== Segment start ==
-- ==== Sys2Proof/Machine/Flt.lean ====
section
/-!
DEFINITION. The fault manager's own part (R403, R405 to R411, R416, R420): the end of reactions, clears, escalations, its
checks at an O boundary, and its records on the way to the journal. Raises are in Protect.
-/
namespace Sys2Proof.Machine

open Reg

def State.modFlt (s : State) (f : Flt → Flt) : State := { s with flt := f s.flt }

/-! Reactions (R405, R406). -/

/-- The reaction in progress has done its last step; `outer` at an O boundary at which DERATE has been written
(DEDUCED, assumption 103). -/
def State.reactionDone (s : State) (x : Reaction) (outer : Bool) : Bool :=
  match x.cls with
  | .A => s.offOrSafe && (s.r DIS_STS_STATE == 5 || s.r DIS_STS_STATE == 6)
  | .B => s.offOrSafe
  | .C => outer
  | .D => true

/-- The reaction in progress ends when it is done, and waiting ones start in order (DEDUCED, assumption 103). -/
def State.endReaction (s : State) (outer : Bool) : State :=
  match s.flt.current with
  | some x => if s.reactionDone x outer then (s.modFlt (fun f => { f with current := none })).pumpReactions 20 else s
  | none => s.pumpReactions 20

/-- QUEUED_REACTION (R406). -/
def execQueuedReaction (s : State) : Host.Outcome State Fault Refusal := act s fun s => s.endReaction false

/-! What clears a fault (R410). -/

def State.offNow (s : State) : Bool := s.drv == .off
def State.safeNow (s : State) : Bool := s.drv == .safe

/-- The "Cleared by" condition of an id for one raised instance, for the faults that an FLT clear clears
(DEDUCED, assumption 105). -/
def State.clearCond (s : State) (id inst : Nat) : Bool :=
  if id = Fid.mpllUnlock then bit (s.r CPM_CLKSTAT_CLKOK) 1 && s.offOrSafe
  else if id = Fid.trip then !bit (s.r PWM_TRIPSTS_LATCH) inst
  else if id = Fid.oc then !bit (s.r PWM_TRIPSTS_LATCH) 4
  else if id = Fid.ov then !bit (s.r PWM_TRIPSTS_LATCH) 5
  else if id = Fid.dischargeIncomplete then s.flt.discharged
  else if id = Fid.shuntLost then s.offNow && !bit s.sense.lostNow inst
  else if id = Fid.kirchhoff then s.offNow && s.sense.lostNow % 8 == 0
  else if id = Fid.dcLinkLost then !bit s.sense.lostNow 3
  else if id = Fid.codeCheck then true
  else if id = Fid.arithCheck then s.offNow && !s.cle.arithBad
  else if id = Fid.axFollowing ∨ id = Fid.axOvercurrent ∨ id = Fid.axOpenLoad then true
  else if id = Fid.axDriver then (if inst = 0 then s.ax0.drvLow.isNone else s.ax1.drvLow.isNone)
  else if id = Fid.hlyConflict then decide (16 ≤ s.hly.clean)
  else if id = Fid.hlySafetyTimeout then s.hlyFresh
  else if id = Fid.unintendedTorque ∨ id = Fid.pathsDisagree ∨ id = Fid.energyBalance then s.safeNow
  else if id = Fid.ss1Ramp ∨ id = Fid.ss1Limit ∨ id = Fid.ss1NotStarted then s.safeNow
  else if id = Fid.heartbeatLost then s.offOrSafe && s.beatsOk
  else if id = Fid.outputReadback then !(s.safOut inst).sfb
  else if id = Fid.thmImplausible then
    (if inst = 0 then decide (s.pln ≤ s.thm.pGood) else decide (s.pln ≤ s.thm.dGood))
  else if id = Fid.flashUncorrectable then true
  else s.offNow

/-- The fault is queued, pre-empted or in its reaction. -/
def State.inReaction (s : State) (id : Nat) : Bool :=
  (match s.flt.current with | some x => x.id == id | none => false)
    || s.flt.queue.any (fun x => x.id == id) || s.flt.preempted.any (fun x => x.id == id)

/-- A clear would pass R410 (DEDUCED, assumption 105). -/
def State.clearable (s : State) (a : ActiveFault) : Bool :=
  (match faultRow? a.id with | some r => r.clearBy == .flt | none => false)
    && a.insts.all (fun i => s.clearCond a.id i) && !s.inReaction a.id

/-- The cause that an axis fault sets in FCAUSE (R256). -/
def axCause (id : Nat) : Nat :=
  if id = Fid.axFollowing then 0 else if id = Fid.axOvercurrent then 1 else if id = Fid.axOpenLoad then 2 else 3

/-- What a cleared fault lets go in its block (R136, R255, R372, R389). -/
def State.clearEffect (s : State) (a : ActiveFault) : State :=
  if a.id = Fid.shuntLost then s.modSense (fun x => { x with cause := { x.cause with lost := false } })
  else if a.id = Fid.kirchhoff then s.modSense (fun x => { x with kresRun := 0, cause := { x.cause with kres := false } })
  else if a.id = Fid.axFollowing ∨ a.id = Fid.axOvercurrent ∨ a.id = Fid.axOpenLoad ∨ a.id = Fid.axDriver then
    a.insts.foldl (fun s n => s.axCleared n (axCause a.id)) s
  else if a.id = Fid.heartbeatLost then (s.w SSS_STS_HBLOSS 0).w SSS_STS_HBSRC 0
  else if a.id = Fid.outputReadback then
    (a.insts.foldl (fun s n => (s.clrBit SAF_OUT_LATCHOFF n).clrBit SAF_OUT_ON n) s).safOutputs
  else s

def State.clearFault (s : State) (a : ActiveFault) (who : Role) : State := (s.clearEffect a).dropFault a.id who

/-- The rights a writer clears with (R409, R323). -/
def clearRole : Agent → Role
  | .host r => r
  | _ => .installer

/-- The class of a fault that the role may clear. -/
def mayClear (r : Role) (c : FaultClass) : Bool := c == .D || decide (2 ≤ roleRank r)

/-- A clear of one id by a writer: withheld for want of role, refused with CLRREF, or done. -/
def State.faultClear (s : State) (who : Agent) (id : Nat) : State :=
  match s.flt.active.find? (fun a => a.id == id) with
  | none => s
  | some a =>
    if !mayClear (clearRole who) a.cls then s
    else if s.clearable a then s.clearFault a (clearRole who)
    else s.w FLT_STS_CLRREF 1

/-- A clear of every active fault. -/
def State.clearAll (s : State) (who : Agent) : State :=
  let s := s.flt.active.foldl (fun s a =>
    if mayClear (clearRole who) a.cls && s.clearable a then s.clearFault a (clearRole who) else s) s
  if s.flt.active.isEmpty then s else s.w FLT_STS_CLRREF 1

/-! Escalations, derating and the self-check (R403, R405, R420). -/

/-- The most severe class a row can carry under any setting. -/
def rowWorst (r : FaultRow) : FaultClass := if r.byFben || r.byHaly then .B else r.cls

/-- Escalation entries after a swap: one that names no id in use, or a class less severe than its row's, is refused. -/
def State.escCheck (s : State) : State :=
  (List.range 8).foldl (fun s n =>
    let bad := match faultRow? (s.r (FLT_ESC_ID n)) with
      | some r => decide ((faultClassOf (s.r (FLT_ESC_CLASS n))).rank < (rowWorst r).rank)
      | none => true
    if s.b (FLT_ESC_EN n) && bad then (s.w (FLT_ESC_EN n) 0).w FLT_STS_ESCERR 1 else s) s

/-- An active fault derates (R405). -/
def activeDerates (a : ActiveFault) : Bool :=
  a.cls == .C && (match faultRow? a.id with | some r => r.derate || r.cls == .D | none => false)

/-- The smallest of the factors that thermal management and the fault manager require, in 1/256 of FLT's and 2⁻³² of the
models'; 1 when none applies (R217). -/
def State.derateFactor (s : State) : Frac :=
  let f : Frac := if s.flt.active.any activeDerates then ⟨s.r FLT_CFG_CDER, 256⟩ else ⟨1, 1⟩
  (f.min ⟨s.thm.pFactor, 4294967296⟩).min ⟨s.thm.dFactor, 4294967296⟩

/-- A factor as a mantissa of SP7 at its exponent field. -/
def derateMant (v : Frac) (e : Nat) : Int :=
  let e := signedOf 6 e - 23
  clampI (if 0 ≤ e then (v.divNat (2 ^ e.toNat)).round else (v.mul ⟨2 ^ (-e).toNat, 1⟩).round) (-mantMax) mantMax

/-- DERATE goes into SP7.m5, at the exponent that SP7's shadow holds (R217). -/
def State.writeDerate (s : State) : State :=
  s.rws (spFld 7 5) (bitsOf 24 (derateMant s.derateFactor (s.shadowOf (spFld 7 8))))

/-- The kernel's guarded write of DERATE for the coming O boundary, in time for its cut-off (R217, R405) (DEDUCED, assumption
103). -/
def State.derateKernel (s : State) : State :=
  if s.live .cm && s.live .ck && s.r DBG_STS_STATE != 3 then s.kernelGsw State.writeDerate else s

/-- The DERATE in force is no larger than FLT's own factor: a class C reaction that derates has taken effect (R405). -/
def State.derated (s : State) : Bool :=
  decide (signedOf 24 (s.r (spFld 7 5)) ≤ derateMant ⟨s.r FLT_CFG_CDER, 256⟩ (s.r (spFld 7 8)))

/-- FLT at an O boundary: a reaction whose end has come, and its checks (R405, R420). -/
def State.fltOuter (s : State) : State :=
  let s := s.endReaction (s.kernelPasses && s.derated)
  let held := s.holdsClass .A || s.holdsClass .B
  if held && s.energised && !s.flt.selfBad then
    (s.modFlt (fun f => { f with selfBad := true })).raise Fid.selfCheck
  else s

/-! Records (R416). -/

/-- The oldest record of the FIFO goes into the kernel's journal buffer. -/
def State.bufferRecord (s : State) : State :=
  match s.flt.fifo with
  | x :: l => s.modFlt (fun f => { f with fifo := l, buffer := f.buffer ++ [x] })
  | [] => s

/-- The oldest record of the buffer goes into the journal. -/
def State.journalBuffer (s : State) : State :=
  match s.flt.buffer with
  | x :: l => (s.modFlt (fun f => { f with buffer := l })).journalFault x
  | [] => s

/-- The whole buffer goes into the journal (R418). -/
def State.emptyBuffer (s : State) : State :=
  s.flt.buffer.foldl State.journalFault (s.modFlt (fun f => { f with buffer := [] }))

/-- FAULT_RECORD_MOVE (R416): the kernel moves the oldest record of the FIFO into its buffer, and the buffer's oldest into the
journal, unless other work in flash is under way (DEDUCED, assumption 104). -/
def execFaultRecordMove (s : State) : Host.Outcome State Fault Refusal :=
  act s fun s => s.when (s.cpm.phase == .running && s.driveAwake) fun s =>
    let s := s.bufferRecord
    if s.kern.flash.isEmpty then s.journalBuffer else s

end Sys2Proof.Machine
end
== Segment end ==
DIRECTIONS:
Starting at the line that has "else if id = Fid.kirchhoff" and ending at the line that has "s.flt.preempted.any (fun x => x.id == id)", please write out the lines above exactly, leaving out all others.

FINISHED TASK:
  else if id = Fid.kirchhoff then s.offNow && s.sense.lostNow % 8 == 0
  else if id = Fid.dcLinkLost then !bit s.sense.lostNow 3
  else if id = Fid.codeCheck then true
  else if id = Fid.arithCheck then s.offNow && !s.cle.arithBad
  else if id = Fid.axFollowing ∨ id = Fid.axOvercurrent ∨ id = Fid.axOpenLoad then true
  else if id = Fid.axDriver then (if inst = 0 then s.ax0.drvLow.isNone else s.ax1.drvLow.isNone)
  else if id = Fid.hlyConflict then decide (16 ≤ s.hly.clean)
  else if id = Fid.hlySafetyTimeout then s.hlyFresh
  else if id = Fid.unintendedTorque ∨ id = Fid.pathsDisagree ∨ id = Fid.energyBalance then s.safeNow
  else if id = Fid.ss1Ramp ∨ id = Fid.ss1Limit ∨ id = Fid.ss1NotStarted then s.safeNow
  else if id = Fid.heartbeatLost then s.offOrSafe && s.beatsOk
  else if id = Fid.outputReadback then !(s.safOut inst).sfb
  else if id = Fid.thmImplausible then
    (if inst = 0 then decide (s.pln ≤ s.thm.pGood) else decide (s.pln ≤ s.thm.dGood))
  else if id = Fid.flashUncorrectable then true
  else s.offNow

/-- The fault is queued, pre-empted or in its reaction. -/
def State.inReaction (s : State) (id : Nat) : Bool :=
  (match s.flt.current with | some x => x.id == id | none => false)
    || s.flt.queue.any (fun x => x.id == id) || s.flt.preempted.any (fun x => x.id == id)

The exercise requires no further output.